Your answer must be the lines of the entries below, exactly as written, from the first line through the line containing "Keeps.after (State.loopSync_keeps ..)".

[Opening Records shown section]

theorem callWriteCoefficients_keeps (ini : Nat) (args : List Word) (s : State) : Keeps s (callWriteCoefficients ini args s) := by
  unfold callWriteCoefficients
  try dsimp only
  repeat' first
    | with_reducible exact Keeps.refl _
    | with_reducible assumption
    | with_reducible exact Keeps.ofId _
    | with_reducible exact Keeps.ofNone
    | with_reducible refine Keeps.ofSome ?_
    | with_reducible refine Keeps.ofIte ?_ ?_
    | simp only [Keeps.upd_iff, Keeps.ite_iff, Keeps.ite_fst_iff, Keeps.ite_snd_iff]
    | with_reducible apply And.intro
    | intro _
    | with_reducible apply Keeps.after (State.ret_keeps ..)
    | with_reducible apply Keeps.after (State.coefWrite_keeps ..)
    | with_reducible apply Keeps.after (State.setLoop_keeps ..)
    | with_reducible apply Keeps.after (State.loopSync_keeps ..)
    | with_reducible apply Keeps.after (State.retPending_keeps ..)
    | with_reducible refine Keeps.trans ?_ (State.millCall_keeps _ _ _ _ _ (fun _ => ?_))
    | (with_reducible apply Keeps.fst; on_goal 1 => with_reducible assumption)
    | (with_reducible apply Keeps.snd; on_goal 1 => with_reducible assumption)
    | with_reducible apply Keeps.foldl
    | with_reducible apply Keeps.foldl_fst
    | with_reducible apply Keeps.foldl_snd
    | split
    | dsimp only
    | simp only []

theorem callReadCoefficients_keeps (ini : Nat) (args : List Word) (s : State) : Keeps s (callReadCoefficients ini args s) := by
  unfold callReadCoefficients
  try dsimp only
  repeat' first
    | with_reducible exact Keeps.refl _
    | with_reducible assumption
    | with_reducible exact Keeps.ofId _
    | with_reducible exact Keeps.ofNone
    | with_reducible refine Keeps.ofSome ?_
    | with_reducible refine Keeps.ofIte ?_ ?_
    | simp only [Keeps.upd_iff, Keeps.ite_iff, Keeps.ite_fst_iff, Keeps.ite_snd_iff]
    | with_reducible apply And.intro
    | intro _
    | with_reducible apply Keeps.after (State.ret_keeps ..)
    | (with_reducible apply Keeps.fst; on_goal 1 => with_reducible assumption)
    | (with_reducible apply Keeps.snd; on_goal 1 => with_reducible assumption)
    | split
    | dsimp only
    | simp only []

theorem callReadLoop_keeps (ini : Nat) (args : List Word) (s : State) : Keeps s (callReadLoop ini args s) := by
  unfold callReadLoop
  try dsimp only
  repeat' first
    | with_reducible exact Keeps.refl _
    | with_reducible assumption
    | with_reducible exact Keeps.ofId _
    | with_reducible exact Keeps.ofNone
    | with_reducible refine Keeps.ofSome ?_
    | with_reducible refine Keeps.ofIte ?_ ?_
    | simp only [Keeps.upd_iff, Keeps.ite_iff, Keeps.ite_fst_iff, Keeps.ite_snd_iff]
    | with_reducible apply And.intro
    | intro _
    | with_reducible apply Keeps.after (State.ret_keeps ..)
    | with_reducible apply Keeps.after (State.retRegs_keeps ..)
    | (with_reducible apply Keeps.fst; on_goal 1 => with_reducible assumption)
    | (with_reducible apply Keeps.snd; on_goal 1 => with_reducible assumption)
    | split
    | dsimp only
    | simp only []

[Closing Records shown section]

## [Written answer]
theorem callWriteCoefficients_keeps (ini : Nat) (args : List Word) (s : State) : Keeps s (callWriteCoefficients ini args s) := by
  unfold callWriteCoefficients
  try dsimp only
  repeat' first
    | with_reducible exact Keeps.refl _
    | with_reducible assumption
    | with_reducible exact Keeps.ofId _
    | with_reducible exact Keeps.ofNone
    | with_reducible refine Keeps.ofSome ?_
    | with_reducible refine Keeps.ofIte ?_ ?_
    | simp only [Keeps.upd_iff, Keeps.ite_iff, Keeps.ite_fst_iff, Keeps.ite_snd_iff]
    | with_reducible apply And.intro
    | intro _
    | with_reducible apply Keeps.after (State.ret_keeps ..)
    | with_reducible apply Keeps.after (State.coefWrite_keeps ..)
    | with_reducible apply Keeps.after (State.setLoop_keeps ..)
    | with_reducible apply Keeps.after (State.loopSync_keeps ..)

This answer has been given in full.